══ Input data
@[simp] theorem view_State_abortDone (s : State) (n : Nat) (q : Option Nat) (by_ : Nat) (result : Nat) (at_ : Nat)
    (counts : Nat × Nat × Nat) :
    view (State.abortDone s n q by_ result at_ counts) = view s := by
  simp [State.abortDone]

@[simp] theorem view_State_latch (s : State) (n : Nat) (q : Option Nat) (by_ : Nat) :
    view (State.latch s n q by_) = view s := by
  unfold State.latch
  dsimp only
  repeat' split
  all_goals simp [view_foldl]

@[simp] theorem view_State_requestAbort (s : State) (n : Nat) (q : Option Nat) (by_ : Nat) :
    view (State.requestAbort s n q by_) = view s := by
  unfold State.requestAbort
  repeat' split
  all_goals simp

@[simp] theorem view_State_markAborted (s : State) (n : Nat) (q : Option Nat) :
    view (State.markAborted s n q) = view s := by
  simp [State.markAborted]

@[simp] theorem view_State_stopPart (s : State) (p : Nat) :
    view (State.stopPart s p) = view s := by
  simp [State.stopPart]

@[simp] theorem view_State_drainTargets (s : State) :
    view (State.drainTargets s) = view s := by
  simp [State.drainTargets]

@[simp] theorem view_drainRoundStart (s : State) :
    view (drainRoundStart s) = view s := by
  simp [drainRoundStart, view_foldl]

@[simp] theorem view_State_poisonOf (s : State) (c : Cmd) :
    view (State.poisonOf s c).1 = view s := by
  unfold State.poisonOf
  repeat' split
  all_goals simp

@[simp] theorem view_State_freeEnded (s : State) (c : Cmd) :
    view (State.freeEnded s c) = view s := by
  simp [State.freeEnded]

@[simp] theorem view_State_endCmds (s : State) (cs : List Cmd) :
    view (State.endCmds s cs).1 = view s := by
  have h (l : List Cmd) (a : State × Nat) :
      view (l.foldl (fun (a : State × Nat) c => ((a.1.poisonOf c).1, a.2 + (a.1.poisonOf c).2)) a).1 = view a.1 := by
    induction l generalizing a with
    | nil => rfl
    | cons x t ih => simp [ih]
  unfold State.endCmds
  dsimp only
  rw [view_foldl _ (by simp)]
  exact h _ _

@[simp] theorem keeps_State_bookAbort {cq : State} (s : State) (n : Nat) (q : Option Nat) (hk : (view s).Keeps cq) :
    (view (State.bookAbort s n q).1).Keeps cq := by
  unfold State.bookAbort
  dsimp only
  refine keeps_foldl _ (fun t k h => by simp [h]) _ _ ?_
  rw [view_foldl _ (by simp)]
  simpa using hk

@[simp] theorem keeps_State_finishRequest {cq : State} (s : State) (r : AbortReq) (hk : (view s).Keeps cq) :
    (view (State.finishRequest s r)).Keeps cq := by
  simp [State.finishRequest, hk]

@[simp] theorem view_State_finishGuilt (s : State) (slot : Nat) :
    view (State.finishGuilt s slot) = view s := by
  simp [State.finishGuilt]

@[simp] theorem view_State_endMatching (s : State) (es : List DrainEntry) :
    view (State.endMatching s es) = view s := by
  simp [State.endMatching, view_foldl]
════
══ Input data
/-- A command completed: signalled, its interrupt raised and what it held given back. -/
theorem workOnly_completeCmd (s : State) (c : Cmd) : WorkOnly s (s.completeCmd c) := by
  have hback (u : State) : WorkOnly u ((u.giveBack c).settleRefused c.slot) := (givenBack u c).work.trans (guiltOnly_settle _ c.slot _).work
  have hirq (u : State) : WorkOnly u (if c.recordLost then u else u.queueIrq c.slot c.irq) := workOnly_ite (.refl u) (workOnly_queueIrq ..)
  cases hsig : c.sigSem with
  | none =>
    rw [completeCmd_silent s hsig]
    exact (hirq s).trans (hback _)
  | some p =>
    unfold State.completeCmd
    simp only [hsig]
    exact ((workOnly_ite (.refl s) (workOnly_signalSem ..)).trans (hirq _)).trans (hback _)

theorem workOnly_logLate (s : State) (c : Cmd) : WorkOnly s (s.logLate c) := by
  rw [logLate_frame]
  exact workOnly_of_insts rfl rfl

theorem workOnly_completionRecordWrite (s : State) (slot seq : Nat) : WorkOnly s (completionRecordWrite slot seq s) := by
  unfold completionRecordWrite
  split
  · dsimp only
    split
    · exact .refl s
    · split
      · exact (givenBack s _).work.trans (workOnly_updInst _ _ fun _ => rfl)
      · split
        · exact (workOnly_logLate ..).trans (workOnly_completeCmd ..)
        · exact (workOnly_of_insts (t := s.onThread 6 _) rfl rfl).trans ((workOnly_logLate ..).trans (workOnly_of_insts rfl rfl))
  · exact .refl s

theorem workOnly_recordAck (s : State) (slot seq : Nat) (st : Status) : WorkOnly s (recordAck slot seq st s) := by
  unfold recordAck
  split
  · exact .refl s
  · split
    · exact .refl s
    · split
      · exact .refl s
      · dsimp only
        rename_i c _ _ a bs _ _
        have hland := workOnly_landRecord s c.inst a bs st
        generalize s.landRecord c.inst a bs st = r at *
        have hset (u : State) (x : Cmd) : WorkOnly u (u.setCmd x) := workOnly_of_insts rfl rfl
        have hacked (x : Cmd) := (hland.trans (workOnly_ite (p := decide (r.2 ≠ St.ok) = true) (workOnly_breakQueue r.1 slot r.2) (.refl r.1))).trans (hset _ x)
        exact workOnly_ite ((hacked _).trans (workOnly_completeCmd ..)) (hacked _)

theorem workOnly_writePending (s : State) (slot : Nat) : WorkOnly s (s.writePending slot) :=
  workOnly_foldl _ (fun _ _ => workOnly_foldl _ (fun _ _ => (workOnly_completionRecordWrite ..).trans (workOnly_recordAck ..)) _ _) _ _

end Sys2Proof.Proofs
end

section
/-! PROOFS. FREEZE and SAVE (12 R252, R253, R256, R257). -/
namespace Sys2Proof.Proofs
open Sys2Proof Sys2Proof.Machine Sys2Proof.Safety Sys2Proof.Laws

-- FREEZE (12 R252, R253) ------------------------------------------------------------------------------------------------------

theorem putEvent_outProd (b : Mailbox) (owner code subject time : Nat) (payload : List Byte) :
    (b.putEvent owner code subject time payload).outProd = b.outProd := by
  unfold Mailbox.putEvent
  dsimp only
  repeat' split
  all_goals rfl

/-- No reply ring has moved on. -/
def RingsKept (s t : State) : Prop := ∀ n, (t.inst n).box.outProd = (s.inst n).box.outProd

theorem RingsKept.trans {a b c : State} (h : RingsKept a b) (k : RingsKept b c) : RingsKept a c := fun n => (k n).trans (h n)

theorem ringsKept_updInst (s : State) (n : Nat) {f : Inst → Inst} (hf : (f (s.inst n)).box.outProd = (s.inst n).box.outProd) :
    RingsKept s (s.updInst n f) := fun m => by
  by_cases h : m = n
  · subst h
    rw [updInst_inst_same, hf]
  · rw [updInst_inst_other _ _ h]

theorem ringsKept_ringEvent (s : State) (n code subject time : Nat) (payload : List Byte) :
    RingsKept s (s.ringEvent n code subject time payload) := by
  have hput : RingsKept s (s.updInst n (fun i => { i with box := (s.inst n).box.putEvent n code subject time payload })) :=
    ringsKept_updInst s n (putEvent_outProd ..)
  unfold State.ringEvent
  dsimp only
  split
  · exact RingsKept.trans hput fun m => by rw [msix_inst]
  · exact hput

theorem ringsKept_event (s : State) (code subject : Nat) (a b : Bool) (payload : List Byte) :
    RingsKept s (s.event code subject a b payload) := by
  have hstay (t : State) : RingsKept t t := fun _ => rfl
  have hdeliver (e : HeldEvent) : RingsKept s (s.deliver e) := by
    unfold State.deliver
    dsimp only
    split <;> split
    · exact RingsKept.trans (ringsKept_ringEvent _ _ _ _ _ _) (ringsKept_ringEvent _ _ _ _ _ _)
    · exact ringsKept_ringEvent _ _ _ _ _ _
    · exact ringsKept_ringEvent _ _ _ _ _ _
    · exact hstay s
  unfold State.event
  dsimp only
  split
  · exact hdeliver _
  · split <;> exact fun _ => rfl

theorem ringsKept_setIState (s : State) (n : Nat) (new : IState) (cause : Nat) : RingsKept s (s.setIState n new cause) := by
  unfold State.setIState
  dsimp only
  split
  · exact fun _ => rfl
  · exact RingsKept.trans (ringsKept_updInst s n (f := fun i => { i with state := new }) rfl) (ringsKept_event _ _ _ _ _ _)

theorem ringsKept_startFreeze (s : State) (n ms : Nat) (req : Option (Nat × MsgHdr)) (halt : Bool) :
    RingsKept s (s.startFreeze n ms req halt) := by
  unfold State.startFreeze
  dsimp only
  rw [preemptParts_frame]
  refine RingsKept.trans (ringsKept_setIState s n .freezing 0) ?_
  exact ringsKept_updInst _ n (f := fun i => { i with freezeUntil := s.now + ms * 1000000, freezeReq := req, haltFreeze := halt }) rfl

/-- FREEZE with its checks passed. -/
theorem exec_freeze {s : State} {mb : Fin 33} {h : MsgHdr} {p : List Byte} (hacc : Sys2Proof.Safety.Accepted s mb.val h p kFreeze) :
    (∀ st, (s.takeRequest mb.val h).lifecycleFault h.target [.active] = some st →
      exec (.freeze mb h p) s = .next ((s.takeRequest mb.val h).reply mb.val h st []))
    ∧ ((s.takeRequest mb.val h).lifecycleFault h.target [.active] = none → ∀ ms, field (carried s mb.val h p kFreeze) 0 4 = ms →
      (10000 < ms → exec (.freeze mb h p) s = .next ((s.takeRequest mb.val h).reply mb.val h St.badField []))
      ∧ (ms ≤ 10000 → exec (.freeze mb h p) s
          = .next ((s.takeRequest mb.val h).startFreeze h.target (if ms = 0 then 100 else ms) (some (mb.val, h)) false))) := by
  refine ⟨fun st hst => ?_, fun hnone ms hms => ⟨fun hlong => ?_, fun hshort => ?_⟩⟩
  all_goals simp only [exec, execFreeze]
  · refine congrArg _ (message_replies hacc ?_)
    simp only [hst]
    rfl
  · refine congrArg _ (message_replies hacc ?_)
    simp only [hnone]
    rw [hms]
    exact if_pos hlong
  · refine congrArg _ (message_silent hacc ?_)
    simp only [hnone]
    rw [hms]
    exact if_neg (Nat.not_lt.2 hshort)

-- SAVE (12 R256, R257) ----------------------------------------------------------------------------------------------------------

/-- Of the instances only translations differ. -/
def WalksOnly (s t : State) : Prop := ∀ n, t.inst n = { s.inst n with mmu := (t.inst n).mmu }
════
The response consists of the lines above that contain "result".

@[simp] theorem view_State_abortDone (s : State) (n : Nat) (q : Option Nat) (by_ : Nat) (result : Nat) (at_ : Nat)
    view (State.abortDone s n q by_ result at_ counts) = view s := by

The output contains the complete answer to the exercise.